=== What you are asked to do ===
When a line of the entries contains "updChan", please list that line.

=== Exercise input ===
·····

/-- Reset one function's interfaces (R46): its mailbox slots, doorbells, event ring and data queues; MSI-X as PCI Express
resets it (log 4). Its carriers run out their admitted plans. -/
def Dev.resetFunc (c : Clock) (f : Nat) (d : Dev) : Dev :=
  let chans := (List.range 64).filter fun q =>
    if f = 16 then tget 0xFF d.host.qOwner q = 0 && tget 0 d.host.qPort q = 1 else tget 0xFF d.host.qOwner q = f
  let d := d.updFunc f fun g =>
    { g.dropHeld with ringAddr := 0, ringLog := 0, prod := 0, cons := 0, phase := true, owned := 0, vect := []
                      noSnoopEn := true, relaxEn := true, mps := 0, mrrs := 2 }
  let d := d.updHost fun h =>
    { h with
      mb := h.mb.filter fun e => e.1 / 4096 != f
      waiting := h.waiting.filter fun w => w.page != f
      bar2Win := if f = 0 then 0 else h.bar2Win }
  let d := chans.foldl (fun d q => d.updChan (512 + q) fun _ => {}) d
  d.updAir fun a =>
    { a with carriers := a.carriers.map fun e =>
        if e.2.owner = f then (e.1, { e.2 with stopAt := some (d.lastAdmitted c e.1 e.2) }) else e }

/-- A link goes down, or PF0 is reset: port 0 clears VF Enable and resets every function, port 1 resets PF1 (R47). -/
def Dev.portDown (c : Clock) (port : Nat) (d : Dev) : Dev :=
  if port = 0 then
    ((List.range 17).foldl (fun d f => d.resetFunc c f) d).updHost fun h => { h with vfEnable := false }
  else d.resetFunc c 16

def execFunctionLevelReset (func : Nat) : State → Out := onDev fun c d =>
  if !d.onLink func then d
  else if func = 0 then d.portDown c 0
  else d.resetFunc c func

/-- A port's link may train: PERST deasserted and start-up at or past t0 + 100 ms, or stopped after clock lock (R602,
R605, R621). Port 1 exists in 2 x x8 operation only (R41). -/
def Dev.mayTrain (d : Dev) (port : Nat) : Bool :=
  let u := d.startup
  let past := u.phase = .boot || u.phase = .tested || u.phase = .service || (u.phase = .stopped && u.cfgOk)
  past && (if port = 0 then !d.host.perst.1 else !d.host.perst.2 && d.host.twoX8)

/-- The state of a port's link: up, rate, lanes. -/
def HostIf.setLink (h : HostIf) (port : Nat) (up : Bool) (rate width : Nat) : HostIf :=
  if port = 0 then
    { h with linkUp := (up, h.linkUp.2), linkRate := (rate, h.linkRate.2), linkWidth := (width, h.linkWidth.2) }
  else { h with linkUp := (h.linkUp.1, up), linkRate := (h.linkRate.1, rate), linkWidth := (h.linkWidth.1, width) }

/-- A link that is down and may train comes up, at a rate and a width among those of R39 that the two ends settle (free
values). -/
def Dev.trainPort (port : Nat) (d : Dev) : Dev :=
  if (if port = 0 then d.host.linkUp.1 else d.host.linkUp.2) || !d.mayTrain port then d
  else
    let r := draw d
    let w := draw r.2
    w.2.updHost fun h => h.setLink port true (1 + r.1 % 6) (2 ^ (w.1 % if h.twoX8 then 4 else 5))

/-- The links that may train come up. -/
def Dev.train (d : Dev) : Dev := (d.trainPort 0).trainPort 1

/-- A hot reset, or a link-down, of a port; the link trains again (R47). -/
def execLinkDown (port : Nat) : State → Out := onDev fun c d =>
  ((d.portDown c port).updHost fun h => h.setLink port false 0 0).trainPort port

def execPerstAssert (port : Nat) : State → Out := onDev fun c d =>
  (d.portDown c port).updHost fun h =>
    { h with perst := if port = 0 then (true, h.perst.2) else (h.perst.1, true) }.setLink port false 0 0

def execPerstDeassert (port : Nat) : State → Out := onDev fun _ d =>
  (d.updHost fun h => { h with perst := if port = 0 then (false, h.perst.2) else (h.perst.1, false) }).train

/-- What configuration space of a function says (R39, R47, R70, R72, R73), field by field (the numbering is the model's, log
127): 1 VF Enable, 2 Enable No Snoop, 3 Enable Relaxed Ordering, 4 Max_Payload_Size and 5 Max_Read_Request_Size as codes for
128 x 2^n bytes, 6 the link's rate and 7 its lanes; then the capabilities: 8 the highest rate (64 GT/s as 6), 9 the widest link,
10 the largest payload, 11 10-bit tags, 12 virtual functions, 13 ARI, 14 FLR, 15 AER, 16 ECRC, 17 L0p, 18 ASPM (L1 as 2), and
those R39 says are not there: 19 L1 substates, 20 ATS, 21 PASID, 22 TPH, 23 AtomicOps, 24 Precision Time Measurement. -/
def Dev.configField (d : Dev) (f field : Nat) : Option Nat :=
  let g := d.func f
  let h := d.host
  match field with
  | 1 => if f = 0 then some h.vfEnable.toNat else none
  | 2 => some g.noSnoopEn.toNat
  | 3 => some g.relaxEn.toNat
  | 4 => some g.mps
  | 5 => some g.mrrs
  | 6 => some (if f = 16 then h.linkRate.2 else h.linkRate.1)
  | 7 => some (if f = 16 then h.linkWidth.2 else h.linkWidth.1)
  | 8 => some 6
  | 9 => some (if h.twoX8 then 8 else 16)
  | 10 => some 2
  | 11 | 14 | 15 | 16 | 17 => some 1
  | 12 => some (if f = 0 then 15 else 0)
  | 13 => some (if f = 16 then 0 else 1)
  | 18 => some 2
  | 19 | 20 | 21 | 22 | 23 | 24 => some 0
  | _ => none

/-- A configuration request (R604): Request Retry Status until configuration is open; then a read answers the field, and a write
sets one that can be written. Clearing VF Enable resets the virtual functions. A size that R39 does not allow is not taken. -/
def execConfigRequest (func : Nat) (write : Bool) (field value : Nat) : State → Out := onDev fun c d =>
  let up := if func = 16 then d.host.twoX8 && d.host.linkUp.2 else d.host.linkUp.1 && (func = 0 || d.host.vfEnable)
  let done := fun (st : Nat) (bs : List Byte) (d : Dev) => d.updHost fun h => { h with cpl := some (st, bs) }
  if !up then d
  else if !d.startup.cfgOk then done 2 [] d
  else if !write then
    match d.configField func field with
    | some v => done 0 (le 4 v) d
    | none => let v := draw d; done 0 (le 4 v.1) v.2
  else
    let on := bit value 0
    if field = 1 && func = 0 then
      let d := if on then d else ((List.range 15).map (· + 1)).foldl (fun d f => if d.host.vfEnable then d.resetFunc c f else d) d
      done 0 [] (d.updHost fun h => { h with vfEnable := on })
    else if field = 2 then done 0 [] (d.updFunc func fun g => { g with noSnoopEn := on })
    else if field = 3 then done 0 [] (d.updFunc func fun g => { g with relaxEn := on })
    else if field = 4 && value ≤ 2 then done 0 [] (d.updFunc func fun g => { g with mps := value })
    else if field = 5 && value ≤ 5 then done 0 [] (d.updFunc func fun g => { g with mrrs := value })
    else done 0 [] d

/-! ### Host-interface commands (R70, R71, R77) -/

def execHostSetEventRing (r : Req) (addr log : Nat) : State → Out := onDev <| serve 0x0110 r fun x d =>
  let g := d.func x.func
  if addr % 4096 != 0 then (rBad 0, d)
  else if addr = 0 then
    (rOk, d.updFunc x.func fun g => { g.dropHeld with ringAddr := 0 })
  else if log < 6 || 16 < log then (rBad 8, d)
  else if g.ringAddr != 0 then (rSt stBUSY, d)
  else (rOk, d.updFunc x.func fun g =>
    { g with ringAddr := addr, ringLog := log, prod := 0, cons := 0, phase := true, held := [], lostRun := 0 })

/-- The first entry of HOST_SET_VECTORS out of range, or the one at which the running total first exceeds 2,048 (R70). -/
def vectorsFault (two : Bool) (l : List Nat) : Option Nat :=
  let bad := fun i => let v := l.getD i 0; if i = 16 && !two then v != 0 else v < 2 || 512 < v
  match (List.range 17).find? bad with
  | some i => some (2 * i)
  | none =>
    match (List.range 17).find? fun i => 2048 < (l.take (i + 1)).foldl (· + ·) 0 with
    | some i => some (2 * i)
    | none => none

def execHostSetVectors (r : Req) (counts : List Nat) : State → Out := onDev <| serve 0x0111 r fun _ d =>
  match vectorsFault d.host.twoX8 counts with
  | some off => (rBad off, d)
  | none =>
    if d.host.vfEnable then (rSt stBADSTATE, d)
    else (rOk, (List.range 17).foldl (fun d f => d.updFunc f fun g => { g with vectors := counts.getD f 0 }) d)

/-- New moderation of a vector: pending causes are kept, and judged at once (R71). -/
def execHostSetModeration (r : Req) (vector count time : Nat) : State → Out := onDev <| serve 0x0112 r fun x d =>
  if d.vectorsOf x.func ≤ vector then (rBad 0, d)
  else if count = 0 then (rBad 2, d)
  else (rOk, (d.updFunc x.func fun g =>
    { g with vect := tmod {} g.vect vector fun v => { v with count := count, time := time } }).tryVector x.clk x.func vector)

/-- HOST_ASSIGN_QUEUES (R77): 64 pairs of owner and port, owner 0xFF for no function (log 5). A channel that changes owner or port becomes unconfigured, with its registers at reset (DESIGN CHOICE,
log 147). -/
def execHostAssignQueues (r : Req) (owners : List Nat) : State → Out := onDev <| serve 0x0113 r fun _ d =>
  let own := fun q => owners.getD q 0 % 256
  let port := fun q => owners.getD q 0 / 256
  let q64 := List.range 64
  let bad : Option Nat := q64.findSome? fun q =>
    if own q != 0xFF && 16 ≤ own q then some (2 * q)
    else if 1 < port q || (port q = 1 && !d.host.twoX8) then some (2 * q + 1) else none
  let moved := fun q => own q != tget 0xFF d.host.qOwner q || port q != tget 0 d.host.qPort q
  let on := fun q => (d.chan (512 + q)).dis != .off && (d.chan (512 + q)).dis != .disabled
  match bad with
  | some off => (rBad off, d)
  | none =>
    if q64.any fun q => port q = 1 && own q != 0 && own q != 0xFF then (rSt stDENIED, d)
    else if q64.any fun q => moved q && on q then (rSt stBUSY, d)
    else
      let d := (q64.filter moved).foldl (fun d q => d.updChan (512 + q) fun _ => {}) d
      (rOk, d.updHost fun h => q64.foldl (fun h q =>
        { h with qOwner := tset 0xFF h.qOwner q (own q), qPort := tset 0 h.qPort q (port q) }) h)

/-- Host-mover channels of the acting function by local queue: PF0's on port 0, then those on port 1 (log 71). -/
def Dev.localQueues (d : Dev) (f : Nat) : List Nat := if f = 0 then d.queues 0 ++ d.queues 16 else d.queues f

/-- 2^n, 8 to 4,096: log2 of a ring's entries. -/
def ringLog? (n : Nat) : Option Nat := (List.range 13).find? fun k => 3 ≤ k && 2 ^ k = n

/-- HOST_SET_QUEUE (R77). The queue starts with PROD, FETCH and DONE 0 and running (DESIGN CHOICE, log 147). -/
def execHostSetQueue (r : Req) (queue addr entries dir vector noSnoop : Nat) : State → Out :=
  onDev <| serve 0x0114 r fun x d =>
    match (d.localQueues x.func)[queue]? with
    | none => (rBad 0, d)
    | some n =>
      let vf := if tget 0 d.host.qPort (n - 512) = 1 then 16 else x.func
      match ringLog? entries with
      | none => (rBad 9, d)
      | some k =>
        if 1 < dir then (rBad 11, d)
        else if vector < 2 || d.vectorsOf vf ≤ vector then (rBad 12, d)
        else if 1 < noSnoop then (rBad 14, d)
        else
          let y := d.chan n
          if y.dis != .off && y.dis != .disabled then (rSt stBUSY, d)
          else (rOk [(1, n - 512)], d.updChan n fun y =>
            { y with owner := 1, base := addr, log := k, dir := dir, vector := vector, noSnoop := noSnoop = 1, dis := .on
                     stall := false, starts := 0, halted := false, from_ := 0, started := false, left := 0, prod := 0, fetch := 0, done := 0 })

·····

=== Written answer ===
  let d := chans.foldl (fun d q => d.updChan (512 + q) fun _ => {}) d
      let d := (q64.filter moved).foldl (fun d q => d.updChan (512 + q) fun _ => {}) d
          else (rOk [(1, n - 512)], d.updChan n fun y =>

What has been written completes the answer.